* Problem description *
Only the lines below between the ones containing "(spec/10_state.md R21, R27). -/" and "[.st, .dirty] t u", inclusive, are to be reproduced, each exactly as it stands.

(Extracted records)
┌──
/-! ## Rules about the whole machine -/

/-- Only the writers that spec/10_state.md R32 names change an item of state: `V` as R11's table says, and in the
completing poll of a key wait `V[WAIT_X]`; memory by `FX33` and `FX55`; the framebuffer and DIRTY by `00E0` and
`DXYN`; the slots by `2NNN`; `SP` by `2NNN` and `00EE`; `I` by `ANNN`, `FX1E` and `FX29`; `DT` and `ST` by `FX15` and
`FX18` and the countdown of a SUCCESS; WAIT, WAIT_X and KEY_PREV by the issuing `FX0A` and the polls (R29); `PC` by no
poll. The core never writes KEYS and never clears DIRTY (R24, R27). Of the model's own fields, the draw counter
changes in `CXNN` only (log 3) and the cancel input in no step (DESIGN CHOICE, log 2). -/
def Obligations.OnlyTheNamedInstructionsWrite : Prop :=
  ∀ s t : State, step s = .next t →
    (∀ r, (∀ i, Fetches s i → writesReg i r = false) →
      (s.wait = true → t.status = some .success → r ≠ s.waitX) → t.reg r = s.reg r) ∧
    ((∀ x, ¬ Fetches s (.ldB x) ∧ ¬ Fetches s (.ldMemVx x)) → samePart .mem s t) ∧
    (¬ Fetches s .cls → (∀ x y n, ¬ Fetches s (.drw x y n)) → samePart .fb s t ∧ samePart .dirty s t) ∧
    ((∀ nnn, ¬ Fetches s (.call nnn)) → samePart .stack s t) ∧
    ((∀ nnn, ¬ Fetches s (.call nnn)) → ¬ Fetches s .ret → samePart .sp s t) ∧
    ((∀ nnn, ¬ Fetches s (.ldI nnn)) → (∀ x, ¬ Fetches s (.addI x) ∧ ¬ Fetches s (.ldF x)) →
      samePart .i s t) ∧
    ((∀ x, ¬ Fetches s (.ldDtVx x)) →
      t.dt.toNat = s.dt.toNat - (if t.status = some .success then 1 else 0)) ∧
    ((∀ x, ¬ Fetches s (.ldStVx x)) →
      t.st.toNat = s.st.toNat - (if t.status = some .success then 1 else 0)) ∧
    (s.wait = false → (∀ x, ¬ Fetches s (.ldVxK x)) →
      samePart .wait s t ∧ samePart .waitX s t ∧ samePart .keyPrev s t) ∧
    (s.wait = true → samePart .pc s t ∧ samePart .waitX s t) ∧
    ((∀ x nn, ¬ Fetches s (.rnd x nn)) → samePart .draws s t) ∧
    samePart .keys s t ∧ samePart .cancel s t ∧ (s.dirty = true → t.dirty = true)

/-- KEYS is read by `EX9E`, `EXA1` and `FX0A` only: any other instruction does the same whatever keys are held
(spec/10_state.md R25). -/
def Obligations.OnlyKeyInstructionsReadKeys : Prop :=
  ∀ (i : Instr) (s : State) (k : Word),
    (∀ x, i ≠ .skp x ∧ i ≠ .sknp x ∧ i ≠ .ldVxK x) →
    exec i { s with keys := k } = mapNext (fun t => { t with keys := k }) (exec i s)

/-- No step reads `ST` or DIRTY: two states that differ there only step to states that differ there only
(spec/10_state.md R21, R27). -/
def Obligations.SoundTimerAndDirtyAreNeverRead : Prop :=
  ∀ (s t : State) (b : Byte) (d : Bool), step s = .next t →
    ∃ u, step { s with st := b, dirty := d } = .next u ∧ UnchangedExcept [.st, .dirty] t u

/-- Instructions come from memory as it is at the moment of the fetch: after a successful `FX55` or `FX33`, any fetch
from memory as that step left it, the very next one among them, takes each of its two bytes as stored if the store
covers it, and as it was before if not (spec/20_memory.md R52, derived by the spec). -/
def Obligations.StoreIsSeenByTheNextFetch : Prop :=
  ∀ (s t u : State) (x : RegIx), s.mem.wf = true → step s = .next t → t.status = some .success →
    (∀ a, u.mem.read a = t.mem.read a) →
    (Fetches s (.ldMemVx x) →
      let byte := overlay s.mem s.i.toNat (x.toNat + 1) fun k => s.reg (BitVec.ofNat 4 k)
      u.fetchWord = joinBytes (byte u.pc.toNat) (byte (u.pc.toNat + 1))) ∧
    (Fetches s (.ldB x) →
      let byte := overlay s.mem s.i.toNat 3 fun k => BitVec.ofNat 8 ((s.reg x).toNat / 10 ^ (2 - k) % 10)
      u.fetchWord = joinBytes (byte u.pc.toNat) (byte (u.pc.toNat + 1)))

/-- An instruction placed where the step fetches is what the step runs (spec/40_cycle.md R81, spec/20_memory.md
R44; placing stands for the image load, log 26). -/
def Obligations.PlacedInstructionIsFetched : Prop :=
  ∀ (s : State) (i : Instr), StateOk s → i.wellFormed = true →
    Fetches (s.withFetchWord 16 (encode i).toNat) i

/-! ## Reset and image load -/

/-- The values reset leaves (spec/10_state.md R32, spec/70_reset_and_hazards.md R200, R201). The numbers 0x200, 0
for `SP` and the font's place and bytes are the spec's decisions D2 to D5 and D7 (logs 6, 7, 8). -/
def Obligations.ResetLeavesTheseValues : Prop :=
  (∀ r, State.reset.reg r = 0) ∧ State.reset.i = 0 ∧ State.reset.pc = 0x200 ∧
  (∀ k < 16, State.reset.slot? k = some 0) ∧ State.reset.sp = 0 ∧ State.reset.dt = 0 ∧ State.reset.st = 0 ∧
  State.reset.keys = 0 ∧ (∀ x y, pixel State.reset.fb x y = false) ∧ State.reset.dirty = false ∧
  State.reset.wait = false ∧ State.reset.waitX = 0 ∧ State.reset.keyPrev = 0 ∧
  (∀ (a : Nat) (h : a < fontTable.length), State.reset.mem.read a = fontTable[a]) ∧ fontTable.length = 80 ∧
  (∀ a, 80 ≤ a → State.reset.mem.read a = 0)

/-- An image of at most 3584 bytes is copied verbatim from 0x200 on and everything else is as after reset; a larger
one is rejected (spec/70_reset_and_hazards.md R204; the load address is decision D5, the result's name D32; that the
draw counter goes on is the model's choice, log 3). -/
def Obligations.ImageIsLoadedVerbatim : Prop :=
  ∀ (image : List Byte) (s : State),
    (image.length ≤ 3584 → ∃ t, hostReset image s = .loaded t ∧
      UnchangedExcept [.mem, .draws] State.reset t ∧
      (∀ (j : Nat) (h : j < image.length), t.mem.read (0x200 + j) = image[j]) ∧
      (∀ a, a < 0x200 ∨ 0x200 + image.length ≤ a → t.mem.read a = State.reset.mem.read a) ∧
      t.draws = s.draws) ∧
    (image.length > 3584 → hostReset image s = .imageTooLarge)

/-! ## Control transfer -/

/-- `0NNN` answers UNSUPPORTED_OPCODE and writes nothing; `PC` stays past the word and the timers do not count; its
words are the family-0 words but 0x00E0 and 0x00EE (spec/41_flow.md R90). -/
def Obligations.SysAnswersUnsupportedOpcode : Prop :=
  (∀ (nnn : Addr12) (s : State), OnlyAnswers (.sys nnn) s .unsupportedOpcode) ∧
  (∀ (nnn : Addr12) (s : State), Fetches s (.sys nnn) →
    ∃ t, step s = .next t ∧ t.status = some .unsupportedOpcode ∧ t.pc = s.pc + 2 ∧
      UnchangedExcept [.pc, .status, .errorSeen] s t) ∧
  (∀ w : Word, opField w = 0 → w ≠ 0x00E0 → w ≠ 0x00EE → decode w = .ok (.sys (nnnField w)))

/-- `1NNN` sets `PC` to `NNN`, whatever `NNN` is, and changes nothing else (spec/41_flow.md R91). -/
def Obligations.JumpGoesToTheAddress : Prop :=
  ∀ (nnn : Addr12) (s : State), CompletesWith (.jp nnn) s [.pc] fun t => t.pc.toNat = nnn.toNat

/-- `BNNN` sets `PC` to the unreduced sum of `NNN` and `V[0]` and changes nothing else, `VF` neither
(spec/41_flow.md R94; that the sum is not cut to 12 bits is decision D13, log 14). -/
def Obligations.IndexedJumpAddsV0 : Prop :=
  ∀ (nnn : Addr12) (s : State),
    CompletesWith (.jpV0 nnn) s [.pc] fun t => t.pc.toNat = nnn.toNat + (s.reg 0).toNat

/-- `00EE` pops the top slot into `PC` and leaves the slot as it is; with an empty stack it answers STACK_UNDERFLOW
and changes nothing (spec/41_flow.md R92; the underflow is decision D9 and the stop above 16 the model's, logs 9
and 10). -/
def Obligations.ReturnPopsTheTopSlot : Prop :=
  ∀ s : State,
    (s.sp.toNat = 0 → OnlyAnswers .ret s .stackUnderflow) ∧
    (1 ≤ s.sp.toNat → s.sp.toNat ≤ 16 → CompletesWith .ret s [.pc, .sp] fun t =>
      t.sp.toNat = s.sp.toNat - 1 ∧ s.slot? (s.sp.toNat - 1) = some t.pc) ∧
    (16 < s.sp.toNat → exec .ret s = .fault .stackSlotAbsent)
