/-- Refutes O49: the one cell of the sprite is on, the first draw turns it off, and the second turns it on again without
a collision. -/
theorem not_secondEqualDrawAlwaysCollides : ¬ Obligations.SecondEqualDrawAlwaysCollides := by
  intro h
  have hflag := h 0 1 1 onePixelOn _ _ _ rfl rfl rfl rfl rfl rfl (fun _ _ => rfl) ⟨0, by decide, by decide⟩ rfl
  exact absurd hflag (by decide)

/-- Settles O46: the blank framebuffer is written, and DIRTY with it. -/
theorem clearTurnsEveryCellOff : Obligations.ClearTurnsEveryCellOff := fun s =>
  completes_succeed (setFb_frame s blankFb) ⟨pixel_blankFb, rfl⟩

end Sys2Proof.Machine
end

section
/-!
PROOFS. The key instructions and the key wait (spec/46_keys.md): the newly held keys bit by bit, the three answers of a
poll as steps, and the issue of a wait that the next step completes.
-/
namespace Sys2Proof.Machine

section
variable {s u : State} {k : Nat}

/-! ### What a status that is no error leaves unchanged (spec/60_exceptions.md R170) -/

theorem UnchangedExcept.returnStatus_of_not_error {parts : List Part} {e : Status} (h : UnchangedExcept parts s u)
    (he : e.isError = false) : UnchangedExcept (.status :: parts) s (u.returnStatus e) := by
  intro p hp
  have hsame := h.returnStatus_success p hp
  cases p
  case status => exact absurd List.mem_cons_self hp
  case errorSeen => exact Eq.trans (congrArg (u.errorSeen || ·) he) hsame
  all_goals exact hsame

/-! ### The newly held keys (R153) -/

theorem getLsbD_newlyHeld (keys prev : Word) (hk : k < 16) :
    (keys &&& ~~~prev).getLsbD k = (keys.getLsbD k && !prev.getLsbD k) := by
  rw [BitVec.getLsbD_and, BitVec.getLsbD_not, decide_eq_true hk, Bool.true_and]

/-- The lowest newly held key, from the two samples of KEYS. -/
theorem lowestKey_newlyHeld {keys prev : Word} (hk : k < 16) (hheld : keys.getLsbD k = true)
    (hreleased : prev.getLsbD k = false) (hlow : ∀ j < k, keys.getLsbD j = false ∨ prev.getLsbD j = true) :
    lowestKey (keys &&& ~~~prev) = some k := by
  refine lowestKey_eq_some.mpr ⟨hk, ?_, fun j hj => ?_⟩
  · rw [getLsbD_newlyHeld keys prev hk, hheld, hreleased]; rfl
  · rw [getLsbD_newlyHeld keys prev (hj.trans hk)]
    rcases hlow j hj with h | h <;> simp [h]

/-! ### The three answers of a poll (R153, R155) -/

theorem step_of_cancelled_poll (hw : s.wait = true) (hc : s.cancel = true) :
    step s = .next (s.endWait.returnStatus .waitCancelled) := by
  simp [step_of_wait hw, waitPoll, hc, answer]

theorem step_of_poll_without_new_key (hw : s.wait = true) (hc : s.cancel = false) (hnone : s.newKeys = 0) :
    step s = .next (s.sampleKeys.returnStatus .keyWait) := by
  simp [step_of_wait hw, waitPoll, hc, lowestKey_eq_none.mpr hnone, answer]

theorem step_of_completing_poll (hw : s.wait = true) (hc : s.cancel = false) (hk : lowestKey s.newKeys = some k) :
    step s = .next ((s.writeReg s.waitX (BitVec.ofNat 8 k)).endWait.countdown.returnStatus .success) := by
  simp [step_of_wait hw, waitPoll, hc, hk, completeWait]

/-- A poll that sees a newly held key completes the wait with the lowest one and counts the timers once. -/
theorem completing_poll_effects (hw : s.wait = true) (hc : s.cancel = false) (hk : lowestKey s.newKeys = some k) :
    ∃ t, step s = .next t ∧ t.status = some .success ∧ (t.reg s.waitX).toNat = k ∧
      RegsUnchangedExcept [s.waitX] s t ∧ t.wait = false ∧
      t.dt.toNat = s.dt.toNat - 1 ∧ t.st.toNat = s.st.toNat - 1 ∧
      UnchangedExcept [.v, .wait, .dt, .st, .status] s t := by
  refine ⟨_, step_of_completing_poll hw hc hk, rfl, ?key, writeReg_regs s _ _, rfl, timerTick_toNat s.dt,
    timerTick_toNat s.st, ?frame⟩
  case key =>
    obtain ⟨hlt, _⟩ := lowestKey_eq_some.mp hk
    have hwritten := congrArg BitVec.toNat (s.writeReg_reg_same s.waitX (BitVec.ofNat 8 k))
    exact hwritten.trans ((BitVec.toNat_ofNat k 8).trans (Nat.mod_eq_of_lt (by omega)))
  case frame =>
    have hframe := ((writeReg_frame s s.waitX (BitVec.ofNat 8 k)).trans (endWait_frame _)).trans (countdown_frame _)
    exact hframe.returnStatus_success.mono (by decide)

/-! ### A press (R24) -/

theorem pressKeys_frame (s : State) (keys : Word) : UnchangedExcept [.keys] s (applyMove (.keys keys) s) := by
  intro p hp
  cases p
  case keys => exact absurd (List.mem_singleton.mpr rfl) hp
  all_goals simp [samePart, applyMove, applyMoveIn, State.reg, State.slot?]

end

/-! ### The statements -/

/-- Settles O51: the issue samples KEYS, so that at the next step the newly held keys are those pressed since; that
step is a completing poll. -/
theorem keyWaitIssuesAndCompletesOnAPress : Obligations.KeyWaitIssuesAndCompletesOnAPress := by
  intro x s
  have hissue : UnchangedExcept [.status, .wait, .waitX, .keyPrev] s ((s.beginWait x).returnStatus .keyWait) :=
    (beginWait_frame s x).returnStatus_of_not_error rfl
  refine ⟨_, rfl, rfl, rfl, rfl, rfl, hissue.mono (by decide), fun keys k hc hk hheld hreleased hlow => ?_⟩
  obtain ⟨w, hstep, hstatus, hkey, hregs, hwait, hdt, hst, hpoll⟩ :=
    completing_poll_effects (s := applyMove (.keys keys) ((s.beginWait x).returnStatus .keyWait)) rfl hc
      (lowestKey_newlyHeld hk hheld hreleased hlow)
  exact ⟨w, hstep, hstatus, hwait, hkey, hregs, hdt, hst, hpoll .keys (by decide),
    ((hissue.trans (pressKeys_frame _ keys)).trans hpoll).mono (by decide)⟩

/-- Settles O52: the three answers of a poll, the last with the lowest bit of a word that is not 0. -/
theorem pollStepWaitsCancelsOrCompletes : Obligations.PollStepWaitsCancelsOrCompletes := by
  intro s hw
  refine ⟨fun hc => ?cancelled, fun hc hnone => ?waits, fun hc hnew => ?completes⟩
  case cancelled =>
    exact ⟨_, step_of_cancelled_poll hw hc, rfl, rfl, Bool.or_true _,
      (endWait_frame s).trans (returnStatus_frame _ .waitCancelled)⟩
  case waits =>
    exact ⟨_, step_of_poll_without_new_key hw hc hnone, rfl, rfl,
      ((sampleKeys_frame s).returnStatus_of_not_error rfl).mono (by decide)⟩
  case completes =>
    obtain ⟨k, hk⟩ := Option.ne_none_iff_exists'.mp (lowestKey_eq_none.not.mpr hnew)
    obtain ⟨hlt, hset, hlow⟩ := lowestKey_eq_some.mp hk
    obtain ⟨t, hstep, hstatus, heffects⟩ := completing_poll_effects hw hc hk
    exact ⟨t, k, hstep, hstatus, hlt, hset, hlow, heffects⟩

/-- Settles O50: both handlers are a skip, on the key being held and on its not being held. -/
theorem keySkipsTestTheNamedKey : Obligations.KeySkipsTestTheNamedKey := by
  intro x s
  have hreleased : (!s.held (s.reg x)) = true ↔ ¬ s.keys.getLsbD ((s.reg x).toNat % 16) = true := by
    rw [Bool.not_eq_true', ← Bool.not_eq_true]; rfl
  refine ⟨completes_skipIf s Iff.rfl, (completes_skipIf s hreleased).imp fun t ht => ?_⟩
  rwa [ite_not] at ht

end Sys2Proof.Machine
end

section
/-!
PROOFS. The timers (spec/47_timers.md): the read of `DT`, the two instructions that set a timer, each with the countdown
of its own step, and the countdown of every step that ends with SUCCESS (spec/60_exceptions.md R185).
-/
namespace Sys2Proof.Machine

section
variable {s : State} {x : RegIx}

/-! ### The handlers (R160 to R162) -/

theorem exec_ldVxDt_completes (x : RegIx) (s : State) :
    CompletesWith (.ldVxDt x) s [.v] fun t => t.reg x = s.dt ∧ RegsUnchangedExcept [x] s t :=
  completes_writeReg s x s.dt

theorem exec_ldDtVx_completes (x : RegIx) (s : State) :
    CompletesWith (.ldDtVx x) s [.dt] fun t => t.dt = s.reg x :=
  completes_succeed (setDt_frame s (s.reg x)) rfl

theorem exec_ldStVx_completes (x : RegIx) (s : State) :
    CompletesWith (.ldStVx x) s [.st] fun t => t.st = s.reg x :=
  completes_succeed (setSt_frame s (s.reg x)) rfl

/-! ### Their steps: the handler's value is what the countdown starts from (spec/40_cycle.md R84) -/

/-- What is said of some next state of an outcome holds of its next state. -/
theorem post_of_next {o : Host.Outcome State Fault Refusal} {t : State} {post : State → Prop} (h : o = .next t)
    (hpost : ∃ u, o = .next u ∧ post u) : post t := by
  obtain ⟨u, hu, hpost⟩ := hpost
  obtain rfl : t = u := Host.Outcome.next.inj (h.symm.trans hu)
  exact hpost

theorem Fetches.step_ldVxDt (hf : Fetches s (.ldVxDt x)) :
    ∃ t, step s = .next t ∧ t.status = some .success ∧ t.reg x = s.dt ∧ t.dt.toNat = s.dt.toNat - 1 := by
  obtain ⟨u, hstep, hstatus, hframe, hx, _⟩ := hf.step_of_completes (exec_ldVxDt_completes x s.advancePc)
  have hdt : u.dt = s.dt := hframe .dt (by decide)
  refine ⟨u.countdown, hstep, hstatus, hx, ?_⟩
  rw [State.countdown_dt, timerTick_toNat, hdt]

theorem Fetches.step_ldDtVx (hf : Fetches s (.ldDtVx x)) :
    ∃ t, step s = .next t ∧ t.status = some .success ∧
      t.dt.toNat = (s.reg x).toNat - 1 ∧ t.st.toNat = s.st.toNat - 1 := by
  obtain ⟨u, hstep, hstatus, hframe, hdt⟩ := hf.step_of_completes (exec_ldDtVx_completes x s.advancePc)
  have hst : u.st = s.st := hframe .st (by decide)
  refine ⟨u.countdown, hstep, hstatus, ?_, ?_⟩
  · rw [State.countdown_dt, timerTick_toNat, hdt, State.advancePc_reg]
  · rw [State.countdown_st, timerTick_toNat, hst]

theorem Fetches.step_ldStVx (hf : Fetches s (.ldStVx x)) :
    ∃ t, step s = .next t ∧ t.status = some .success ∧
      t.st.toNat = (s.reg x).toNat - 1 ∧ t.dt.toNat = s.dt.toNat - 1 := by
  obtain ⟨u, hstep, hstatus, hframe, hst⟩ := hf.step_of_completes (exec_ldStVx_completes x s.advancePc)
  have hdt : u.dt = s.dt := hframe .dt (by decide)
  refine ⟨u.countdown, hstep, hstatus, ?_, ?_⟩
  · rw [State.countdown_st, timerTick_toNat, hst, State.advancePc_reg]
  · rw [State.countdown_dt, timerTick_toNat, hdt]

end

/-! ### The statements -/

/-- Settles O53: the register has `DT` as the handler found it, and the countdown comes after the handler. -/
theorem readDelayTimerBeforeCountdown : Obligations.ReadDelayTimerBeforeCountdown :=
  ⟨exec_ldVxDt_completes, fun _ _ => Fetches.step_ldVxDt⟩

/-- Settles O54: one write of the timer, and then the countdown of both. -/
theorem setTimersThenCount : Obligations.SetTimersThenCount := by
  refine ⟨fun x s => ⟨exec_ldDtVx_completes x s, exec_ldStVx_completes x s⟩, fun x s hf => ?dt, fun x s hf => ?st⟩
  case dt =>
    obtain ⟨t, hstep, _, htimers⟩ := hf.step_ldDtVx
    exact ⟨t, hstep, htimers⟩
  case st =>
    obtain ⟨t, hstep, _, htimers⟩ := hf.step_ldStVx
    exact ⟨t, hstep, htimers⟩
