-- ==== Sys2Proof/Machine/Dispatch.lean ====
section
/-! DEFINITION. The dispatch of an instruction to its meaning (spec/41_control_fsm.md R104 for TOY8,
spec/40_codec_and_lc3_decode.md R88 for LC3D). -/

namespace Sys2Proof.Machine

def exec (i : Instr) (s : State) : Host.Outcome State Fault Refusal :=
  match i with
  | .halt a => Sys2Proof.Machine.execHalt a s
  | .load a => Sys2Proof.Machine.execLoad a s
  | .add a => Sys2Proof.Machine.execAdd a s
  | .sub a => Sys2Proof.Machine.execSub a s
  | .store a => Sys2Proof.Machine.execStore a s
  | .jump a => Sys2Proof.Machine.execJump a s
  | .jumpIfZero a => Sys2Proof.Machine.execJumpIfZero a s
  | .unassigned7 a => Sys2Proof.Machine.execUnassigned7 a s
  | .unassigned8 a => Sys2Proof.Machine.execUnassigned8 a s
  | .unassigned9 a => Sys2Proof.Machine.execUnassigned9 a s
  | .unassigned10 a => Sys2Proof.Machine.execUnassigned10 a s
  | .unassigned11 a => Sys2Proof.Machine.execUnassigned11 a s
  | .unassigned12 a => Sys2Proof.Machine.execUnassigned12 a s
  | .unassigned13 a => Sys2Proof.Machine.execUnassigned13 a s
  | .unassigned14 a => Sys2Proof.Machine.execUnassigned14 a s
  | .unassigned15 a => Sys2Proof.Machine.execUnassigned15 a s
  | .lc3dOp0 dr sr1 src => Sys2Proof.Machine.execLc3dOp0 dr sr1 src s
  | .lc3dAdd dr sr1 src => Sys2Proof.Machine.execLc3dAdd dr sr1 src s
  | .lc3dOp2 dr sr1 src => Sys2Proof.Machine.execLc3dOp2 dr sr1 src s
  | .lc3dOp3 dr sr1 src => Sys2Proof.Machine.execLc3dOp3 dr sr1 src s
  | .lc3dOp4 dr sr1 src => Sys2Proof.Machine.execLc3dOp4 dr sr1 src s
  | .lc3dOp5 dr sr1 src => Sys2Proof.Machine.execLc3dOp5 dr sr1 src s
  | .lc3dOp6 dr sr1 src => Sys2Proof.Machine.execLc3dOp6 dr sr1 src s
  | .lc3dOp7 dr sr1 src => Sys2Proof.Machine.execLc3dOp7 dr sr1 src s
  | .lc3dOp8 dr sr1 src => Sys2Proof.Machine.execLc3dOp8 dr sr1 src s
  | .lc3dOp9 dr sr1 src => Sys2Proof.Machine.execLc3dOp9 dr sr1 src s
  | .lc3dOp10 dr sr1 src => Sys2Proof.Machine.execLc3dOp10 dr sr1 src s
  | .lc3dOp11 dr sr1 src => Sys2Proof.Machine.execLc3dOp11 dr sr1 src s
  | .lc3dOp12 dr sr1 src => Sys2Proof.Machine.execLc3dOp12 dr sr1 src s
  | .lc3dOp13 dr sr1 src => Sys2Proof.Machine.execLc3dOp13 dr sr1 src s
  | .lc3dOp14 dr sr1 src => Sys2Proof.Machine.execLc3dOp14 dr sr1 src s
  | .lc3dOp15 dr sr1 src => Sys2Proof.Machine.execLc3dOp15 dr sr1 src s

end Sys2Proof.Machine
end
└──
* Answer to the problem *
(spec/10_state.md R21, R27). -/
def Obligations.SoundTimerAndDirtyAreNeverRead : Prop :=
  ∀ (s t : State) (b : Byte) (d : Bool), step s = .next t →
    ∃ u, step { s with st := b, dirty := d } = .next u ∧ UnchangedExcept [.st, .dirty] t u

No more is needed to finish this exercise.